Reverse mortgages offer seniors an opportunity to tap the equity in their homes so they can meet their expenses without having to move. The Department of Housing and Urban Development (HUD) this week announced the tougher rules, which will take effect Oct. 2. None of the changes will affect people with existing reverse mortgages.
Federal officials say the changes are necessary to improve the financial health of the federally insured reverse mortgage program, which has suffered losses in recent years.
The program “is losing money and can no longer remain viable in its present form,” HUD said in a fact sheet released Tuesday.
An AARP Public Policy Institute analysis of HUD data shows that under the new rules, a 62-year-old borrower getting a reverse mortgage with a 5 percent interest rate would be able to draw 11 percent less money from a home than under current rules. For an 80-year-old borrower, there would be a 12 percent reduction.
Another key set of changes involves the insurance premiums that borrowers have to pay when they first take out a reverse mortgage and the annual premiums they pay over the life of the loan. The new rules require higher initial premiums in most cases but lower annual premiums in subsequent years.
Under the current rules, the initial premium is 0.5 percent of the appraised value of the home for most borrowers. Under the new rules, it will be 2 percent for all borrowers. The 2 percent rate will represent a reduction for one category of borrowers: those who take out larger reverse mortgages and currently pay a 2.5 percent upfront premium.

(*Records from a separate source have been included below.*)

/-- One access of the stream: from a line lately returned to the descriptor, with a request of it already out, or by a new
request (R146). -/
def Chip.accessLine (c : Chip) (n r desc : Nat) (t : Target) : Chip :=
  let line := t.addr / 64
  let x := c.rill n r
  match x.recent.find? (fun p => p.1 == line) with
  | some (_, b) =>
    let c := c.tileCount n (RILL_COALESCED n r) RILL_COALESCED.COUNT 1
    c.updRill n r (fun x => x.fillDeliv t.deliv t.off ((b.drop (t.addr % 64)).take t.len))
  | none =>
    if x.reqs.any (fun q => q.line == line && q.desc == desc) then
      let c := c.tileCount n (RILL_COALESCED n r) RILL_COALESCED.COUNT 1
      c.updRill n r (fun x => { x with reqs := x.reqs.map (fun q => if q.line = line ∧ q.desc = desc then { q with targets := q.targets ++ [t] } else q) })
    else
      (c.updRill n r (fun x => { x with reqs := x.reqs ++ [{ line := line, targets := [t], place := ReqPlace.held, desc := desc }] })).issueHeld n r

/-- The item at work needs a line: from those lately returned to the descriptor, by a request of it already out, or by a new
request (R145, R146); whether anything moved. -/
def Chip.wantLine (c : Chip) (n r line : Nat) (u : RillCur) : Bool × Chip :=
  let x := c.rill n r
  match x.recent.find? (fun p => p.1 == line) with
  | some p => (true, (c.tileCount n (RILL_COALESCED n r) RILL_COALESCED.COUNT 1).updRill n r (fun x => { x with cur := some { u with lines := p :: u.lines } }))
  | none =>
    if x.reqs.any (fun q => q.line == line && q.desc == u.desc) then (false, c)
    else (true, (c.updRill n r (fun x => { x with reqs := x.reqs ++ [{ line := line, targets := [], place := ReqPlace.held, desc := u.desc, steer := true }] })).issueHeld n r)

/-! ### Reading (R129, R135) -/

/-- A part of the stream assigned to the delivery the stream has reached. -/
def Chip.assign (c : Chip) (n r : Nat) (u : RillCur) : Seg → List Seg → Chip
  | .lit b, rest =>
    let d := rdSize u.bytes
    let k := min b.length (u.made * d - u.fill)
    let no := u.first + u.fill / d
    let c := c.updRill n r (fun x => x.fillDeliv no (u.fill % d) (b.take k))
    c.updRill n r (fun x => { x with
      cur := some { u with fill := u.fill + k, segs := if k < b.length then .lit (b.drop k) :: rest else rest }
      delivs := x.delivs.map (fun e => if e.no = no then { e with assigned := u.fill % d + k } else e) })
  | .mem a len, rest =>
    let d := rdSize u.bytes
    let a := a % 2 ^ 48
    let k := min (min len (64 - a % 64)) (u.made * d - u.fill)
    let no := u.first + u.fill / d
    let c := c.updRill n r (fun x => { x with
      cur := some { u with fill := u.fill + k, segs := if k < len then .mem (a + k) (len - k) :: rest else rest }
      delivs := x.delivs.map (fun e => if e.no = no then { e with assigned := u.fill % d + k } else e) })
    c.accessLine n r u.desc { deliv := no, off := u.fill % d, addr := a, len := k }

/-- The stream of a STRIDED descriptor, whole (R128). -/
def stridedLen (b : List Byte) : Nat :=
  let len := bytesU b 32 4
  let runs := stridedRuns b
  if bitOf (bytesU b 60 1) 0 then (runs - 1) * (len + gapTo64 len) + len else runs * len

/-- Every request of the descriptor has been issued: what the cut leaves out is counted, a source's delivery begun is
dropped, and the Rill goes on to the next descriptor (R124, R129, R136). -/
def rillIssued (n r : Nat) (u : RillCur) : RillM Unit := do
  let b := u.bytes
  let total := rdCount b * rdSize b
  if !rdWrite b && rdCount b != 0 then RillM.count n (RILL_TRUNC n r) RILL_TRUNC.COUNT (b2n (decide (u.gen > total)))
  let left := if rdMode b = 0 then stridedRuns b - u.item else if rdMode b = 6 then 0 else rdItems b - u.item
  if !rdWrite b then RillM.count n (RILL_TRUNC n r) RILL_TRUNC.COUNT left
  let cnt := if rdMode b = 0 then stridedLen b else u.count
  RillM.change (fun c =>
    let src := rdIdx b - 4
    let c := if 4 ≤ rdIdx b ∧ (c.rill n src).taken ≠ 0 then c.consume n src else c
    c.changeRill n r (fun x => { x with
      cur := none
      desc := x.desc + 1
      ended := rdLast b
      undone := x.undone.map (fun d => if d.desc = u.desc then { d with issued := true, count := cnt } else d) }))

/-- A request of the descriptor has not been issued (R124). -/
def Rill.holds (x : Rill) (desc : Nat) : Bool :=
  x.reqs.any (fun q => q.desc == desc && q.place == ReqPlace.held) || x.writes.any (fun w => w.desc == desc && w.place == ReqPlace.held)

/-- What an evaluation of the item at work leads to: the line it lacks is sought, or the cursor goes on, with its counts. -/
def rillResolve {α : Type} (n r : Nat) (u : RillCur) (e : Except Nat α) (f : α → RillCur) (g : α → Chip → Chip) : RillM Bool := fun c =>
  match e with
  | .error line => (.ok (c.wantLine n r line u).1, (c.wantLine n r line u).2)
  | .ok x => (.ok true, g x (c.updRill n r (fun y => { y with cur := some (f x) })))

/-- One item of the descriptor: taken, then turned into its part of the stream; whether anything moved. -/
def rillItem (n r : Nat) (u : RillCur) : RillM Bool := do
  let b := u.bytes
  if rdMode b = 0 then
    RillM.change (fun c => c.updRill n r (fun x => { x with cur := some u.passRun }))
    pure true
  else if rdMode b = 6 then rillResolve n r u (mergeItem u.lines b u.item u.item2) u.passMerge (fun _ c => c)
  else match u.work with
    | some x => rillResolve n r u (modeItem u.lines b x) u.pass (fun it c => c.countItem n r it)
    | none =>
      match (← rillNext n r u) with
      | none => pure false
      | some x =>
        RillM.change (fun c => c.updRill n r (fun y => { y with cur := some { u with work := some x } }))
        pure true

/-- R142, R129: a step of a merge past what is delivered: its matches are counted and cut off. -/
def rillMergeRest (n r : Nat) (u : RillCur) : RillM Bool :=
  rillResolve n r u (mergeItem u.lines u.bytes u.item u.item2)
    (fun x => ({ u with item := x.1, item2 := x.2.1, count := u.count + x.2.2.count } : RillCur).after)
    (fun x c => c.tileCount n (RILL_TRUNC n r) RILL_TRUNC.COUNT x.2.2.count)

/-- One step of a read-direction descriptor; whether anything moved. -/
def rillReadStep (n r : Nat) (u : RillCur) : RillM Bool := do
  let b := u.bytes
  let d := rdSize b
  let c ← TileM.chip
  let x := c.rill n r
  if rdCount b * d ≤ u.fill then
    if rdMode b = 6 && rdCount b != 0 && !u.spent then rillMergeRest n r u
    else if x.holds u.desc then pure false
    else
      rillIssued n r u
      pure true
  else if u.fill = u.made * d then
    if x.credits < rdLines b then pure false
    else
      RillM.change (fun c => c.updRill n r (fun x => { x with
        cur := some { u with made := u.made + 1 }
        nextDeliv := x.nextDeliv + 1
        nextLine := (x.nextLine + rdLines b) % 128
        delivs := x.delivs ++ [{ no := x.nextDeliv, desc := u.desc, write := false, consumer := rdConsumer b, tag := rdBound b, data := List.replicate d 0, assigned := 0, line := x.nextLine }] }))
      pure true
  else
    match u.segs with
    | s :: rest =>
      RillM.change (fun c => if s.len = 0 then c.updRill n r (fun x => { x with cur := some { u with segs := rest } }) else c.assign n r u s rest)
      pure true
    | [] =>
      if u.spent then
        let pad : Byte := if rdMode b = 6 then 0xFF else 0
        RillM.change (fun c => c.assign n r u (.lit (List.replicate (u.made * d - u.fill) pad)) [])
        pure true
      else rillItem n r u

/-! ### Writing (R134, R137, R139) -/

/-- Where one item's bytes go. -/
def destOf (n : Nat) (u : RillCur) (x : Nat) : RillM (List (Option Nat × Nat)) :=
  let b := u.bytes
  if rdMode b = 0 then
    let gap := if bitOf (bytesU b 60 1) 0 then gapTo64 u.gen else 0
    pure [(none, gap), (some (stridedAddr b u.item), bytesU b 32 4)]
  else
    match rdRow b x with
    | .row i =>
      let a := rowAddr b i
      if bitsOf (bytesU b 38 2) 5 4 ≠ 0 ∧ !(ownWindow n a && ownWindow n (a + bytesU b 36 2 - 1)) then TileM.fault rfBadField
      else pure [(some a, bytesU b 36 2), (none, rowBytes b - bytesU b 36 2)]
    | _ => pure [(none, rowBytes b)]

/-- One item of a write-direction descriptor. -/
def rillWriteItem (n r : Nat) (u : RillCur) : RillM (Option RillCur) := do
  match (← rillNext n r u) with
  | none => pure none
  | some x =>
    let out := match rdMode u.bytes, rdRow u.bytes x with
      | 2, .out => true
      | _, _ => false
    if out then RillM.count n (RILL_OOB n r) RILL_OOB.COUNT 1
    let l ← destOf n u x
    pure (some { u with item := u.item + 1, gen := u.gen + (l.map (·.2)).foldl (· + ·) 0, dest := u.dest ++ l, count := u.count + b2n out })

/-- Deliveries of the write direction all of whose lines are free leave the pool, whatever their descriptor (R134). -/
def Chip.drainDelivs (c : Chip) (n r : Nat) : Chip :=
  let x := c.rill n r
  let gone := x.delivs.filter (fun e => e.write && x.linesHeld e == 0)
  let c := c.tileCount n (RILL_DELIVERIES n r) RILL_DELIVERIES.COUNT gone.length
  (c.updRill n r (fun x => { x with delivs := x.delivs.filter (fun e => !gone.any (fun g => g.no == e.no)) })).showPool n r

/-- How much of a row goes into one write: up to the end of its line; of an accumulating write whole elements, one of which
may cross into the next line (R139). -/
def chunkLen (op a room : Nat) : Nat :=
  let j := 64 - a % 64
  min room (if op = 0 then j else if j < 4 then 4 else j / 4 * 4)

/-- One step of a write-direction descriptor; whether anything moved. -/
def rillWriteStep (n r : Nat) (u : RillCur) : RillM Bool := do
  let b := u.bytes
  let d := rdSize b
  let c ← TileM.chip
  let x := c.rill n r
  if rdCount b * d ≤ u.fill then
    if x.holds u.desc then pure false
    else
      rillIssued n r u
      pure true
  else
    match u.dest with
    | (a, len) :: rest =>
      let avail := u.made * d - u.fill
      if len = 0 then
        RillM.change (fun c => c.updRill n r (fun x => { x with cur := some { u with dest := rest } }))
        pure true
      else if avail = 0 || x.writes.any (fun w => w.place == ReqPlace.held) then pure false
      else
        let no := u.first + u.fill / d
        let room := min (min len avail) (d - u.fill % d)
        let op := if rdMode b = 2 then bitsOf (bytesU b 38 2) 5 4 else 0
        let k := match a with
          | some a => chunkLen op a room
          | none => room
        let bytes := match x.delivs.find? (fun e => e.no == no) with
          | some e => (e.data.drop (u.fill % d)).take k
          | none => []
        let rest' := if k < len then (a.map (· + k), len - k) :: rest else rest
        RillM.change (fun c =>
          let u' := { u with fill := u.fill + k, dest := rest' }
          let c := c.updRill n r (fun x => { x with
            cur := some u'
            delivs := x.delivs.map (fun e => if e.no = no then { e with assigned := u.fill % d + k } else e)
            writes := match a with
              | some a => x.writes ++ [{ addr := a % 2 ^ 48, data := bytes, op := op, deliv := no, off := u.fill % d, place := ReqPlace.held, desc := u.desc }]
              | none => x.writes })
          (c.issueHeld n r).drainDelivs n r)
        pure true
    | [] =>
      if u.spent then
        -- the deliveries that are left are taken and nothing of them is written
        if u.fill = u.made * d then pure false
        else
          RillM.change (fun c =>
            (c.updRill n r (fun x => { x with
              cur := some { u with fill := u.made * d }
              delivs := x.delivs.map (fun e => if e.write ∧ e.desc = u.desc then { e with assigned := d } else e) })).drainDelivs n r)
          pure true
      else
        match (← rillWriteItem n r u) with
        | none => pure false
        | some u' =>
          RillM.change (fun c => c.updRill n r (fun x => { x with cur := some u' }))
          pure true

One encouraging change for seniors contemplating a reverse mortgage is that the annual mortgage insurance premiums borrowers are required to pay over the course of their loans will drop from 1.25 percent to 0.5 percent.
The federal government has insured more than 1 million reverse mortgages since its program began in 1989. To participate in the program, homeowners must be at least 62 and either own their homes outright or have small loan balances.
The amount people can borrow depends on various factors, including their age, home value and interest rates. Older borrowers with more valuable homes typically are eligible to borrow the most.